Raw events are stored on the following path.
[path_to_your_hdfs]/ibm-bai/events/[business-events-extensions-version value]/[category value]/[date]

Example of a raw event path

ibm-bai/events/bpmn-1.0.0/bpmnx-BPD/2018-03-02/part-1-1

BPMN time series

Time series paths are defined as follows.
Process time series
[path_to_your_hdfs]/ibm-bai/bpmn-timeseries/[processApplicationId value]/[processApplicationVersionId value]/process/[processId value]/[date]
Activity time series
[path_to_your_hdfs]/ibm-bai/bpmn-timeseries/[processApplicationId value]/[processApplicationVersionId value]/activity/[processId value]/[activityId value]/[date]
Tracking events time series
[path_to_your_hdfs]/ibm-bai/bpmn-timeseries/[processApplicationId value]/[processApplicationVersionId value]/tracking/[trackingGroupId value]/[date]

BPMN summaries

Summaries paths are defined as follows.
Process summary paths
[path_to_your_hdfs]/ibm-bai/bpmn-summaries-completed/[processApplicationId value]/[processApplicationVersionId value]/process/[processId value]/[date]
Activity summary paths
[path_to_your_hdfs]/ibm-bai/bpmn-summaries-completed/[processApplicationId value]/[processApplicationVersionId value]/activity/[processId value]/[activityId value]/[date]

Case time series

Time series paths are defined as follows.
Case time series
[path_to_your_hdfs]/ibm-bai/icm-timeseries/[solutionName_value]/[caseType_value]/case/[caseName_value]/[caseId_value]/[date]
Task time series
[path_to_your_hdfs]/ibm-bai/icm-timeseries/[solutionName_value]/[caseType_value]/task/[caseName_value]/[caseId_value]/[taskType_value]/[taskId value]/[date]

Case summaries

Summary paths are defined as follows.
Case summary paths
[path_to_your_hdfs]/ibm-bai/icm-summaries-completed/[solutionName_value]/[caseType_value]/case/[caseName_value]/[caseId_value]/[date]
Task summary paths
[path_to_your_hdfs]/ibm-bai/icm-summaries-completed/[solutionName_value]/[caseType_value]/task/[caseName_value]/[caseId_value]/[taskType_value]/[taskId_value]/[date]

File names

Because data flow graphs in Flink are run in parallel, bucketer operators are parallelized into one or more parallel instances, which are called subtasks, and streams are split into one or more stream partitions.

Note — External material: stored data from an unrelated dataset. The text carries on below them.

/-- What an SDO server waits for (R90). -/
inductive SdoPhase where
  | idle
  /-- A segmented download: the length stated, the toggle expected, the bytes so far. -/
  | downSeg (size : Option Nat) (toggle : Bool) (data : List Byte)
  /-- A segmented upload: the bytes left, the toggle expected. -/
  | upSeg (left : List Byte) (toggle : Bool)
  /-- A block download: the length stated, whether a CRC is checked, the bytes of complete sub-blocks, the segments of this one. -/
  | downBlk (size : Option Nat) (crc : Bool) (data : List Byte) (segs : List (List Byte))
  /-- A block download whose last segment has come. -/
  | downEnd (size : Option Nat) (crc : Bool) (data : List Byte)
  /-- A block upload: all bytes, bytes acknowledged, segments of the sub-block sent, block size, whether a CRC is given, and whether
  the client has started it. -/
  | upBlk (data : List Byte) (acked sent blksize : Nat) (crc started : Bool)
  /-- A block upload whose last segment is acknowledged. -/
  | upEnd
  /-- The access waits in its queue; the response to give: 0 download, 1 download segment with its toggle, 2 block download, 3 upload,
  4 block upload with its block size and CRC support. -/
  | waiting (answer : Nat) (toggle : Bool) (blksize : Nat)
deriving DecidableEq, Repr

/-- The SDO transfer of a port: object, number of the transfer, root tick of the last frame, whether the last request came in the FD
format (R90). -/
structure SdoRt where
  phase : SdoPhase := .idle
  index : Nat := 0
  sub   : Nat := 0
  count : Nat := 0
  at_   : Nat := 0
  fd    : Bool := false
deriving DecidableEq, Repr

/-- A CAN port. Times are root ticks. -/
structure CanRt where
  fifo    : List TxEntry := []
  headAt  : Nat := 0                           -- the head has stood at the head since
  waitq   : List TxEntry := []                 -- SDO responses and EMCY that wait in core 0
  node    : Nat := 0x10                        -- node ID and rates in force (R394)
  nominal : Nat := 2
  rate    : Nat := 2
  nmt     : Nat := 0                           -- 0 initialising, 127 pre-operational, 5 operational, 4 stopped
  offAt   : Nat := 0                           -- bus-off since
  recovering : Bool := false
  sdo     : SdoRt := {}
  heard   : SMap Nat := []                     -- last heartbeat by entry of 0x1016
  missing : Nat := 0                           -- entries whose heartbeat has timed out
  tpdos   : SMap TpdoRt := []
  held    : List (Nat × List Byte) := []       -- RPDOs that wait for a SYNC
  refused : Nat := 0                           -- RPDO_REFUSED: mapped writes refused (R396)
deriving DecidableEq, Repr

/-- TWA: runs due by slot, since when; the slot that runs with the SLOT word it took; slots that lost arbitration; the last due time
and the last completed run of each slot. -/
structure TwaRt where
  due     : List Nat := List.replicate 16 0
  dueAt   : List Nat := List.replicate 16 0
  running : Option (Nat × Nat) := none
  retry   : List (Nat × Nat) := []
  lastDue : List Nat := List.replicate 16 0
  okAt    : List (Option Nat) := List.replicate 16 none
  tx      : List Byte := []                    -- the bytes that the slot started last sends after its address
deriving DecidableEq, Repr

The file names that correspond to raw, time series, and summary data paths contain both a part label as a prefix to the date label to hold the information about the subtask that is writing the data, and a rolling counter that references the created bucket. The part information follows the part-[subtaskNumber]-[rollingCounter] format. For example, label part-1-17 indicates that the data is written from subtask 1 of the Flink Bucketer sink and is the 17th bucket that is created by that subtask. Based on that scheme, the file name for a raw event path is: ibm-bai/events/bpmn-1.0.0/bpmnx-BPD/2018-03-02/part-1-17

Part file names reflect the state of the file.
  1. The part file that is being written to in each folder bears the .in-progress suffix.
  2. After a part file is closed for writing, it receives the .pending suffix.
  3. After the state of the file is correctly saved, the pending files are moved to finished state without any suffix.
    Note: In some very rare cases, after a job manager failure, you might observe that some old part files stayed in .in-progress or .pending state. You can ignore them because the data is correctly saved in the part file that is created after the job manager recovers. 

Decisions time series

 New in 18.0.2 
Time series paths for IBM® Operational Decision Manager events are defined as follows.
[path_to_your_hdfs]/ibm-bai/odm-timeseries/ruleset/[ruleAppName_value]/[ruleAppVersion_value]/[rulesetName_value]/[rulesetVersion_value]/[date]